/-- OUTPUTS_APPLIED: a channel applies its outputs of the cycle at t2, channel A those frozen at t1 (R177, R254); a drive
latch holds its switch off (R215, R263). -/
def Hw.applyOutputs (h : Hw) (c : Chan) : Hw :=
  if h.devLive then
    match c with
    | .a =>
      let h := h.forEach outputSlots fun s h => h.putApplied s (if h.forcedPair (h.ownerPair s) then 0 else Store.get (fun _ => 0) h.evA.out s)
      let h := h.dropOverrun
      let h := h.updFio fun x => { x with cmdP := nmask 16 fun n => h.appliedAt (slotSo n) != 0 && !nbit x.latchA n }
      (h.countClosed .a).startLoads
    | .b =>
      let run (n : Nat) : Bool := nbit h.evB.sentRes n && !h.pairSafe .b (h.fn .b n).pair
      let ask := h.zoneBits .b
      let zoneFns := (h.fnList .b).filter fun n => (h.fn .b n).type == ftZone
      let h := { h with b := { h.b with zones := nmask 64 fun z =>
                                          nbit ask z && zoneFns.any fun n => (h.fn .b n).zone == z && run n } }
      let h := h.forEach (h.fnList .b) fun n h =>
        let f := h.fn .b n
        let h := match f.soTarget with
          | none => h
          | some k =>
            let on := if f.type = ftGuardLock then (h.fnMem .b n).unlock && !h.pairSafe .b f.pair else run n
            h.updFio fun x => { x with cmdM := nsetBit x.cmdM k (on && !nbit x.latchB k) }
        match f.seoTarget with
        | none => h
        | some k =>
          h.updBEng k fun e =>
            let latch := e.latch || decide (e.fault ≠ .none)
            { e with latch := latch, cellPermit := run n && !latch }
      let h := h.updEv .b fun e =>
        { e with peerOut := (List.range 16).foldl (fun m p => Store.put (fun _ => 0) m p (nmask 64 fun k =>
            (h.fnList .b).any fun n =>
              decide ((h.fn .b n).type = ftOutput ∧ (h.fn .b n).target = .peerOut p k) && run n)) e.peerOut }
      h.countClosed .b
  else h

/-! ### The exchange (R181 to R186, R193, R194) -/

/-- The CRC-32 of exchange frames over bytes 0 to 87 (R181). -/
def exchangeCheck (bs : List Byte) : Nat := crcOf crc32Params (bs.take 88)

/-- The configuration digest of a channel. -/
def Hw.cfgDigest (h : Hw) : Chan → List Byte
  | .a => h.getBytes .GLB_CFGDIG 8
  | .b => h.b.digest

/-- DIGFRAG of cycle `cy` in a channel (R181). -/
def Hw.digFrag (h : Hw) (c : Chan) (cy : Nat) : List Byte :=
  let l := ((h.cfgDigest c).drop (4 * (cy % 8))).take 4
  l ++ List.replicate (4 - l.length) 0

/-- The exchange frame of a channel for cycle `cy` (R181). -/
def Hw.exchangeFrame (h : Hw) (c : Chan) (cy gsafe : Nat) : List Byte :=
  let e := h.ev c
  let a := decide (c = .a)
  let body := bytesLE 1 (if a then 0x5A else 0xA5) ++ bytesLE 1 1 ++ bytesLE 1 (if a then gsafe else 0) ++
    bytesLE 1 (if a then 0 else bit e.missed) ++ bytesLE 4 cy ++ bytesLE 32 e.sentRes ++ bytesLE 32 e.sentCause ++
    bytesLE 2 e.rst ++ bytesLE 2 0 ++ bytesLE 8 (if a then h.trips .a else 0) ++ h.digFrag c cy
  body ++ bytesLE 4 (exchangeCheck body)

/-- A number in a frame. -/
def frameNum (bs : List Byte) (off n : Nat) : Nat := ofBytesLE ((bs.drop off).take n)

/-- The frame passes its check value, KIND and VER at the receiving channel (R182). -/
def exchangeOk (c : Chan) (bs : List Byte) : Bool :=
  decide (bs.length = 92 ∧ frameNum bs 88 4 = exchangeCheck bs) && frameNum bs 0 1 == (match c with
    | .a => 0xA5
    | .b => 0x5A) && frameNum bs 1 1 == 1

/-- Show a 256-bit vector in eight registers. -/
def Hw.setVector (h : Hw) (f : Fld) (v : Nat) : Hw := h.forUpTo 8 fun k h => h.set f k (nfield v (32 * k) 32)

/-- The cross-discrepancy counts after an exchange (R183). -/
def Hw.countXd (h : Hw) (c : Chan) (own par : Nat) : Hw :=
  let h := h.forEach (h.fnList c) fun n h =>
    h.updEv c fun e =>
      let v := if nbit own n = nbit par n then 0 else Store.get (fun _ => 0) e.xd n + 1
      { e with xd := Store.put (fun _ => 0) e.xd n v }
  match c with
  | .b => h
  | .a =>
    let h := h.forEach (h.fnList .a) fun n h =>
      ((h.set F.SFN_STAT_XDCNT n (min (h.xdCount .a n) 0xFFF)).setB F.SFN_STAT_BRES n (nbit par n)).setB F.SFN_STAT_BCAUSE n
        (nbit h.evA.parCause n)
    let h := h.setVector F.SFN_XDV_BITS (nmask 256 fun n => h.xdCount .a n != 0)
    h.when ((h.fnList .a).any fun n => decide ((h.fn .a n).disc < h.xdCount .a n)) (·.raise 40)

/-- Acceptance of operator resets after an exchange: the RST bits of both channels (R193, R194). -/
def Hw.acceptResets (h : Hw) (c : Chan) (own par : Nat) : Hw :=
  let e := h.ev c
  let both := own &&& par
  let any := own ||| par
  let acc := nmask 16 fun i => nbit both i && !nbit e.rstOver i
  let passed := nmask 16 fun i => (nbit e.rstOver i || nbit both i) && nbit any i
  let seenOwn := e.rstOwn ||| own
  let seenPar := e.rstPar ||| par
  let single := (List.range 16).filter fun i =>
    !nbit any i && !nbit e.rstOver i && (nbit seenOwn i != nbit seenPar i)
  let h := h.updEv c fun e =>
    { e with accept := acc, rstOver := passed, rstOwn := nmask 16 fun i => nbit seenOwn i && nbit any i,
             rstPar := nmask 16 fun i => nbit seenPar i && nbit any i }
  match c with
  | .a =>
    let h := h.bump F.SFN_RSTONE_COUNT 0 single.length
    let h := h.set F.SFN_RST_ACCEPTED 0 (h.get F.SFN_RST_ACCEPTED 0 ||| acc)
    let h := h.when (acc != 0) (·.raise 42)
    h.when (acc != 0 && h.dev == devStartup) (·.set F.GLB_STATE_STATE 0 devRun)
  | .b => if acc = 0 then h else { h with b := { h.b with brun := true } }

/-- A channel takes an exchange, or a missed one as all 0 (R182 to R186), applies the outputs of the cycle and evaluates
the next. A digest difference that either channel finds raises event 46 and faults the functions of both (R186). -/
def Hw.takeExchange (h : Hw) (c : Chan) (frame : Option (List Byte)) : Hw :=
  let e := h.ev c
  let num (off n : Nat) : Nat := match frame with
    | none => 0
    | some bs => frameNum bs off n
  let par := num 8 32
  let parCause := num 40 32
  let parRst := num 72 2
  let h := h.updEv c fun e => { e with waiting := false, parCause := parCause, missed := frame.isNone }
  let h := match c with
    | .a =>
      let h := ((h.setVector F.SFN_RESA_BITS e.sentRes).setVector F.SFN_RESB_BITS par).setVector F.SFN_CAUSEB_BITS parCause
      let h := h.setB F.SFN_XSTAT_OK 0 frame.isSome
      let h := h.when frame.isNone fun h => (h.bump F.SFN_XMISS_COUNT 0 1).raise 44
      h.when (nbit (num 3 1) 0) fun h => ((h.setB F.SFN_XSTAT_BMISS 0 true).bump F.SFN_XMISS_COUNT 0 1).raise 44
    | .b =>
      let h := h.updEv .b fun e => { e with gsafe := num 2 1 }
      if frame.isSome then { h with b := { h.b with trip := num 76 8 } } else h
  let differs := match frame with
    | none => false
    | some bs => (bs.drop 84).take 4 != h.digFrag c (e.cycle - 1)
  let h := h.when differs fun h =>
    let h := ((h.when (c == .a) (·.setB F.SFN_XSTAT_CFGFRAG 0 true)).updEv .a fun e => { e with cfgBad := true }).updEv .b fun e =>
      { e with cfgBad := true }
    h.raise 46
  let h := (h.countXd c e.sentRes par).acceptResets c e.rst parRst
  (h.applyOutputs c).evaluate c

----------------

# [ASSIGNED TASK]
Where the data above reaches the line holding "let h := match f.soTarget with", begin printing, and stop after the line holding "l ++ List.replicate (4 - l.length) 0". Each line must be reproduced exactly, with nothing else added.

# [SOLUTION]
        let h := match f.soTarget with
          | none => h
          | some k =>
            let on := if f.type = ftGuardLock then (h.fnMem .b n).unlock && !h.pairSafe .b f.pair else run n
            h.updFio fun x => { x with cmdM := nsetBit x.cmdM k (on && !nbit x.latchB k) }
        match f.seoTarget with
        | none => h
        | some k =>
          h.updBEng k fun e =>
            let latch := e.latch || decide (e.fault ≠ .none)
            { e with latch := latch, cellPermit := run n && !latch }
      let h := h.updEv .b fun e =>
        { e with peerOut := (List.range 16).foldl (fun m p => Store.put (fun _ => 0) m p (nmask 64 fun k =>
            (h.fnList .b).any fun n =>
              decide ((h.fn .b n).type = ftOutput ∧ (h.fn .b n).target = .peerOut p k) && run n)) e.peerOut }
      h.countClosed .b
  else h

/-! ### The exchange (R181 to R186, R193, R194) -/

/-- The CRC-32 of exchange frames over bytes 0 to 87 (R181). -/
def exchangeCheck (bs : List Byte) : Nat := crcOf crc32Params (bs.take 88)

/-- The configuration digest of a channel. -/
def Hw.cfgDigest (h : Hw) : Chan → List Byte
  | .a => h.getBytes .GLB_CFGDIG 8
  | .b => h.b.digest

/-- DIGFRAG of cycle `cy` in a channel (R181). -/
def Hw.digFrag (h : Hw) (c : Chan) (cy : Nat) : List Byte :=
  let l := ((h.cfgDigest c).drop (4 * (cy % 8))).take 4
  l ++ List.replicate (4 - l.length) 0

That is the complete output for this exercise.